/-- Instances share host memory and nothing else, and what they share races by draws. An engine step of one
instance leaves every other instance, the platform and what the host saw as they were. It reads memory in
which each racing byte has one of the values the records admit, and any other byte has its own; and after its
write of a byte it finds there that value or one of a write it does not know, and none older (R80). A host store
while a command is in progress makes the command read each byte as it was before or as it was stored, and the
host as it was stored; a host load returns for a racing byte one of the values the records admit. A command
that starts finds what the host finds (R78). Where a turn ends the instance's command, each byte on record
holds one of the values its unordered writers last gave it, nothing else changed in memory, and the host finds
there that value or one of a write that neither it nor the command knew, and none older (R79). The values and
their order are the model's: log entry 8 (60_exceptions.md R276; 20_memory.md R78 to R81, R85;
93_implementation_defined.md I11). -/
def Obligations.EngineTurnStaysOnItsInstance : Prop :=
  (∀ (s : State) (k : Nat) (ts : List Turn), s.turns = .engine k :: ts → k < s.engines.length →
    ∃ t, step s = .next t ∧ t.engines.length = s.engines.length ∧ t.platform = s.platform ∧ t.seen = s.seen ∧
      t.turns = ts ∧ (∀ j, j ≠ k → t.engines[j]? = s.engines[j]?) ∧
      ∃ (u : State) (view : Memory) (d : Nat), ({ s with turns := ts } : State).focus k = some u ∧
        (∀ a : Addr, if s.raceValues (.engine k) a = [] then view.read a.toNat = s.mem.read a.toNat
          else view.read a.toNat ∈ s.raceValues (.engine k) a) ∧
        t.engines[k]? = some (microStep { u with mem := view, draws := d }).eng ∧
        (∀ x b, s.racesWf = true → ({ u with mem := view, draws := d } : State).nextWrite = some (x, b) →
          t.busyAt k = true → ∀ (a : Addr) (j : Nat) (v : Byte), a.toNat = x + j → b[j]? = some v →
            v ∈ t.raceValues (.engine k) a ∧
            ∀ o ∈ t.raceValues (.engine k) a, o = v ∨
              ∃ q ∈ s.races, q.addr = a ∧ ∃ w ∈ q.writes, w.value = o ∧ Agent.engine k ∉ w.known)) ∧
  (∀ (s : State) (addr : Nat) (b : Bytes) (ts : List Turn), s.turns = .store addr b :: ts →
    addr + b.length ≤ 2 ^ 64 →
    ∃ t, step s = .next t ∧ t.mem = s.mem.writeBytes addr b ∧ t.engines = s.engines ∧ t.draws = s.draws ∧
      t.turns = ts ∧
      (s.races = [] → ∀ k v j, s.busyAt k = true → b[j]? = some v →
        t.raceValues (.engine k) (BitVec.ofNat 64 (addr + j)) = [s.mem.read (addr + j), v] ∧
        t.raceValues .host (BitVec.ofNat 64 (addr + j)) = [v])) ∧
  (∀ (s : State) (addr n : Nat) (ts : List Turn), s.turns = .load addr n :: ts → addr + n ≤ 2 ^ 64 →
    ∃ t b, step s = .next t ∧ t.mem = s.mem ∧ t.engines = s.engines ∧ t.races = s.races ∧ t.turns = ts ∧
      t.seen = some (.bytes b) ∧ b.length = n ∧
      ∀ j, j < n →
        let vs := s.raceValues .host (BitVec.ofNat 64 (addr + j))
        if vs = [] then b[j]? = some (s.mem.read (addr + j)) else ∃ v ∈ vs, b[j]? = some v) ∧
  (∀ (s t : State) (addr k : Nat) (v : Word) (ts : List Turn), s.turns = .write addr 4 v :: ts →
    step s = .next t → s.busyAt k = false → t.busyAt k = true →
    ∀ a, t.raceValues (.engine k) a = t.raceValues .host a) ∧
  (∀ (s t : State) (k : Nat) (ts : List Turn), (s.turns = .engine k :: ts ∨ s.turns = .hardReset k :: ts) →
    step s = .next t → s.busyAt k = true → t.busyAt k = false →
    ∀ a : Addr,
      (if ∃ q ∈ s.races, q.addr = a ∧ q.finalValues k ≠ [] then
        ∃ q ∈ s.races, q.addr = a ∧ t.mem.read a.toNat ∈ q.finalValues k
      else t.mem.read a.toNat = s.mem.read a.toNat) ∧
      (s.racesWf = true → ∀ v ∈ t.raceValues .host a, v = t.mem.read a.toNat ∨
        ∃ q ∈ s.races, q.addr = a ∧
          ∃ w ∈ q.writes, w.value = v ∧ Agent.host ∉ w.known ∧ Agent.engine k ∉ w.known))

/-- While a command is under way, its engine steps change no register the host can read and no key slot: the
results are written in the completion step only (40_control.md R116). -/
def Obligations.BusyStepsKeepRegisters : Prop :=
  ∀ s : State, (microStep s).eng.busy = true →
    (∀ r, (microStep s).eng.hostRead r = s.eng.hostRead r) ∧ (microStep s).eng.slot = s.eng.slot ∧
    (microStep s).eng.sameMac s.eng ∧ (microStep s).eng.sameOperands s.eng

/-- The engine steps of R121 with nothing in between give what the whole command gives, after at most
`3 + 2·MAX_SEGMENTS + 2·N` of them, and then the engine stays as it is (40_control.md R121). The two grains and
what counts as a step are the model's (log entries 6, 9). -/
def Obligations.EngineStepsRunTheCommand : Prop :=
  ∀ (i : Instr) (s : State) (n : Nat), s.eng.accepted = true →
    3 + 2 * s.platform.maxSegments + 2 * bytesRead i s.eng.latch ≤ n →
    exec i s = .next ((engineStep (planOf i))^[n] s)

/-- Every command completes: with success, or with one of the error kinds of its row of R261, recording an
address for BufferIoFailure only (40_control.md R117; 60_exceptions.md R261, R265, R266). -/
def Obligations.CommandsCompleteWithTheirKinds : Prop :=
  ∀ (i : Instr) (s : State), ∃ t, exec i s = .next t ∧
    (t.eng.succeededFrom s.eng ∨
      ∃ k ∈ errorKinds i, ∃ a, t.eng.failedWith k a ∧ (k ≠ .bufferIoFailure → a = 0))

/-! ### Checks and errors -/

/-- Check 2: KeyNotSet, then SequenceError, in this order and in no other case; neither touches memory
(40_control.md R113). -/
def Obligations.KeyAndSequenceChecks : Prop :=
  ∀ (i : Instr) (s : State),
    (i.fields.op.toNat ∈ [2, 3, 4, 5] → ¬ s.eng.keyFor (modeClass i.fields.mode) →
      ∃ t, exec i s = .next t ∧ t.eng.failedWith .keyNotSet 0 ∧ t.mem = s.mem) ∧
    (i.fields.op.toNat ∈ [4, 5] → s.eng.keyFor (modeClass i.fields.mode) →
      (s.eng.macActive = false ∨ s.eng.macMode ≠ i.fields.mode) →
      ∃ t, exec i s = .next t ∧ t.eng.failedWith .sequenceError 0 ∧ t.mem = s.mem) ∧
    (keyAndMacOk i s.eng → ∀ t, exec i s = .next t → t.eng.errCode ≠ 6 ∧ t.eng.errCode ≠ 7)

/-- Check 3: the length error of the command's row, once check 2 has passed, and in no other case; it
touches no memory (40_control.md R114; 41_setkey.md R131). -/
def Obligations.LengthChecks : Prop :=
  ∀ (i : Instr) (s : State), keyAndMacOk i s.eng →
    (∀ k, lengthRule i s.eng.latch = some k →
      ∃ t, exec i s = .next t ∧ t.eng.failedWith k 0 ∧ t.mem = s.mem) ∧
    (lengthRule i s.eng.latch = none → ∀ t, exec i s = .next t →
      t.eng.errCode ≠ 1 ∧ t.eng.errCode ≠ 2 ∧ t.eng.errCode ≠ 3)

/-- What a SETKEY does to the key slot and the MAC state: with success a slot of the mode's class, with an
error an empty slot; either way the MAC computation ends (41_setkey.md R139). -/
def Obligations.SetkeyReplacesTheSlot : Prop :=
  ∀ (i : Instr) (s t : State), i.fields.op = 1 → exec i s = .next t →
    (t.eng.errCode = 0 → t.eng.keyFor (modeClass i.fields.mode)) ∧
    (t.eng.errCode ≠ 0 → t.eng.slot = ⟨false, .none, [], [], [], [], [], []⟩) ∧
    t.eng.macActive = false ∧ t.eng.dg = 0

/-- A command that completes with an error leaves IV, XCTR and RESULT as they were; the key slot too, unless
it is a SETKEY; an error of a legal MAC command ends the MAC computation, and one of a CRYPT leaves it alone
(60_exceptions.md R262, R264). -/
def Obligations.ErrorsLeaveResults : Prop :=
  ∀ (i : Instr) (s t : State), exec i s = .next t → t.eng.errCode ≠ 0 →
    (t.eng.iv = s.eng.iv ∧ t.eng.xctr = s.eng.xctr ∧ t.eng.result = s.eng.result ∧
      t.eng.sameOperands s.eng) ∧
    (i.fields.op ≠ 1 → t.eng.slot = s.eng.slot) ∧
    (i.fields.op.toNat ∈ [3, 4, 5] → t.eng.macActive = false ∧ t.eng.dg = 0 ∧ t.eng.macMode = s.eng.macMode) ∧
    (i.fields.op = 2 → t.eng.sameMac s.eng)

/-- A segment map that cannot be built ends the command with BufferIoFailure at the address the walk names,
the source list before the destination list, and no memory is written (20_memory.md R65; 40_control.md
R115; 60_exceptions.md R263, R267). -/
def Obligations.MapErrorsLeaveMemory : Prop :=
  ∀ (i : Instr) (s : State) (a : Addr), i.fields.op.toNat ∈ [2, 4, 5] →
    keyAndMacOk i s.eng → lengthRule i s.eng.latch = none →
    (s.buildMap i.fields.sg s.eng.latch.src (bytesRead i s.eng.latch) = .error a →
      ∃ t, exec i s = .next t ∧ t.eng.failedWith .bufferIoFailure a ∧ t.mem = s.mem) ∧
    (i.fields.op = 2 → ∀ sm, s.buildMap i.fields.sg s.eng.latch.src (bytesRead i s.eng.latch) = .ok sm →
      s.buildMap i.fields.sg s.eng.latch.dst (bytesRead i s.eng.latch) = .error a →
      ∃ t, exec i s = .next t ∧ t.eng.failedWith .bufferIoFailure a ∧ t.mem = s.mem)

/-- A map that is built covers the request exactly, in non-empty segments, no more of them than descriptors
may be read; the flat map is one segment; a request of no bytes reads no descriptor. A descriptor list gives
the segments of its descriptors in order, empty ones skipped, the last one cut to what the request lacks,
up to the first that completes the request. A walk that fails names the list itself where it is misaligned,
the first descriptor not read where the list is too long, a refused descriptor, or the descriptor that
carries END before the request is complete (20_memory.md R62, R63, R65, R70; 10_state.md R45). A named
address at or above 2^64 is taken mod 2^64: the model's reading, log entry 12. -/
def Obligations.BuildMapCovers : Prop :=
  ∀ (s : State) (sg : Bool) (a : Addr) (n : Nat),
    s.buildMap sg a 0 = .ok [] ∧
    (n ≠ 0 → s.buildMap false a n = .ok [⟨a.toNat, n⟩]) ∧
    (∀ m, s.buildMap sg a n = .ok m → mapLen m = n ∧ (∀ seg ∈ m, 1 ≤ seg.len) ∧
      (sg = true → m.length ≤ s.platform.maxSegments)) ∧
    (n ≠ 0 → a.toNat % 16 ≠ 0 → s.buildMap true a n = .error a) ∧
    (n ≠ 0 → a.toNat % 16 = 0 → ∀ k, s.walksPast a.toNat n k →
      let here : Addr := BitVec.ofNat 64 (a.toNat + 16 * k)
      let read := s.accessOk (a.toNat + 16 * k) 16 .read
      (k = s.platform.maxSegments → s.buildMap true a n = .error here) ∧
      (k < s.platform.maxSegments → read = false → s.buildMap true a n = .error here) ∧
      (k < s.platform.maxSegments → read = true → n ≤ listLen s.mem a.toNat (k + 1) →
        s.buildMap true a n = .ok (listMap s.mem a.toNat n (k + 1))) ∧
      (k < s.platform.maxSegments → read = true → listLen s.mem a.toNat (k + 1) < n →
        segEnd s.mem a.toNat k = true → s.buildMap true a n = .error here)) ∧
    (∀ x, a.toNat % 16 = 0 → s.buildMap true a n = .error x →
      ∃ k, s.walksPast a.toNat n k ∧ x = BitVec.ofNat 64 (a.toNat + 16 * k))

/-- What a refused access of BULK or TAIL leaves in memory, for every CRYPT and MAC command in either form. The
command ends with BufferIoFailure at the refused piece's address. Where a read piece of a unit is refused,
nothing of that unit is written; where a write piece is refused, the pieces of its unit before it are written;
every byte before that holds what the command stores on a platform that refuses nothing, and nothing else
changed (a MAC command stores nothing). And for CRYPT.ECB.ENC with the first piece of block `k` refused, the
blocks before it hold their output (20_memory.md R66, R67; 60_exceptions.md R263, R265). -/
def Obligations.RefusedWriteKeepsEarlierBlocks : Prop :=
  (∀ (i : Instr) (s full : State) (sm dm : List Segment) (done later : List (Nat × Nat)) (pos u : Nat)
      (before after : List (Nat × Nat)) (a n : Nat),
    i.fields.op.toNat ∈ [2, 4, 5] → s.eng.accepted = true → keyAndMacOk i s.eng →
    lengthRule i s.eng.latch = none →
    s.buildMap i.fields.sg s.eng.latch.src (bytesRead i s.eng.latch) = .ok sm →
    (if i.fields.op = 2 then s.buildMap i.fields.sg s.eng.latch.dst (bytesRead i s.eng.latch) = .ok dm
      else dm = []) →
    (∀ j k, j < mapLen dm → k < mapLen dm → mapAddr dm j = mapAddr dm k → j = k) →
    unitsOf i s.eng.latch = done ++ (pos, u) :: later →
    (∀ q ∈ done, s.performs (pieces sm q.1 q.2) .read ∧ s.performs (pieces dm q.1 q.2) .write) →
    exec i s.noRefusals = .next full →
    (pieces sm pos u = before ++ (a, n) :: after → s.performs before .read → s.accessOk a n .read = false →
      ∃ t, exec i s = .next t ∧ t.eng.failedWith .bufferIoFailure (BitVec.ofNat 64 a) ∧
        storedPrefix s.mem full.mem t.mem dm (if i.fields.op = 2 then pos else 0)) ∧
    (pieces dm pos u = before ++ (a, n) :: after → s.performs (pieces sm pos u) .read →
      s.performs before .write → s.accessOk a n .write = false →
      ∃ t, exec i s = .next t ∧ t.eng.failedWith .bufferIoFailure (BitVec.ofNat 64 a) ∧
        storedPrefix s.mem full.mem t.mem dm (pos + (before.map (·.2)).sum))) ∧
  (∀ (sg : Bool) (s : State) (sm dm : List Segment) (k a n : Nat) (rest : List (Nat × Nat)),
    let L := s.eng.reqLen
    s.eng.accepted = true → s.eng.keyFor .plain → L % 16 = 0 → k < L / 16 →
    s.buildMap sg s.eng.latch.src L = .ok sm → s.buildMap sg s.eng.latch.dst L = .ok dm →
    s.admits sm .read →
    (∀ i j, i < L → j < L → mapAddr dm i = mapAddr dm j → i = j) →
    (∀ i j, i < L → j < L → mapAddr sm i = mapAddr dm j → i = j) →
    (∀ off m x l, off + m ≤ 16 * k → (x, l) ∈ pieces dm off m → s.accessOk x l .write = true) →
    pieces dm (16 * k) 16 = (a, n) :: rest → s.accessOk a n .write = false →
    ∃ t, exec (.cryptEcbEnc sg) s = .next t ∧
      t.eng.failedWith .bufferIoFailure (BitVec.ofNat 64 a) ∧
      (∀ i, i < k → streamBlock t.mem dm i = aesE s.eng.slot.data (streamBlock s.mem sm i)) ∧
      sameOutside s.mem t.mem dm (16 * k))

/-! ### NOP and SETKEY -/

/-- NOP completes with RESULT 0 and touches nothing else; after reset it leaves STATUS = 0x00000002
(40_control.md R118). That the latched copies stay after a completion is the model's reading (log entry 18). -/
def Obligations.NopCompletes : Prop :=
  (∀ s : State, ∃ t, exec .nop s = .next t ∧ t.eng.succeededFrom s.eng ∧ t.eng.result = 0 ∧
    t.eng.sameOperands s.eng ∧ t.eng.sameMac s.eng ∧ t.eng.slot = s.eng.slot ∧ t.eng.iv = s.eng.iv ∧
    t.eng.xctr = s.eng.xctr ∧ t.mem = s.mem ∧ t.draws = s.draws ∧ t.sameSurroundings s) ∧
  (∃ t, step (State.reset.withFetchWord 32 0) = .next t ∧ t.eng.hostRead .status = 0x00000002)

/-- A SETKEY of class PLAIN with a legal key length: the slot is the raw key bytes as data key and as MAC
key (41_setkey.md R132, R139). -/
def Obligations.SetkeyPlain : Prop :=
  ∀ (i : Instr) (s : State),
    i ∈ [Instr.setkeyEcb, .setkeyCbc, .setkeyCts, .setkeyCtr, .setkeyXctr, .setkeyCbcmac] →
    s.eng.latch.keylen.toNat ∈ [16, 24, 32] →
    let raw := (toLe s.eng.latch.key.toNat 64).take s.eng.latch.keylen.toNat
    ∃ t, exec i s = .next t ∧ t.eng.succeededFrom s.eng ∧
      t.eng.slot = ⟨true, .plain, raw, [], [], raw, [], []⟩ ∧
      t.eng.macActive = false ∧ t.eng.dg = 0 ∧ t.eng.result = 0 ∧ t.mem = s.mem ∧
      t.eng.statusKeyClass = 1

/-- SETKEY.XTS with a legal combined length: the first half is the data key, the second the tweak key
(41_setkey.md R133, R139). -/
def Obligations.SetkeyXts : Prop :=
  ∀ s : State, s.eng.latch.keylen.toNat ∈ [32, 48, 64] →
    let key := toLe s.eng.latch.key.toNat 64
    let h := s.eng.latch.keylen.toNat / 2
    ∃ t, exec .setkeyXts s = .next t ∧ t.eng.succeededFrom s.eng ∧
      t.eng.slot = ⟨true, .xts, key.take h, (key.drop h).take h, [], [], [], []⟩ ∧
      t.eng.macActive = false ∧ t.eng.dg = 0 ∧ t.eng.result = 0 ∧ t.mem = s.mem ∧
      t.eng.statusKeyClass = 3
● ● ● ● ●
» EXERCISE BRIEF
How many of the lines above include the string "model"? Answer with the number only.

» TASK RESULT
4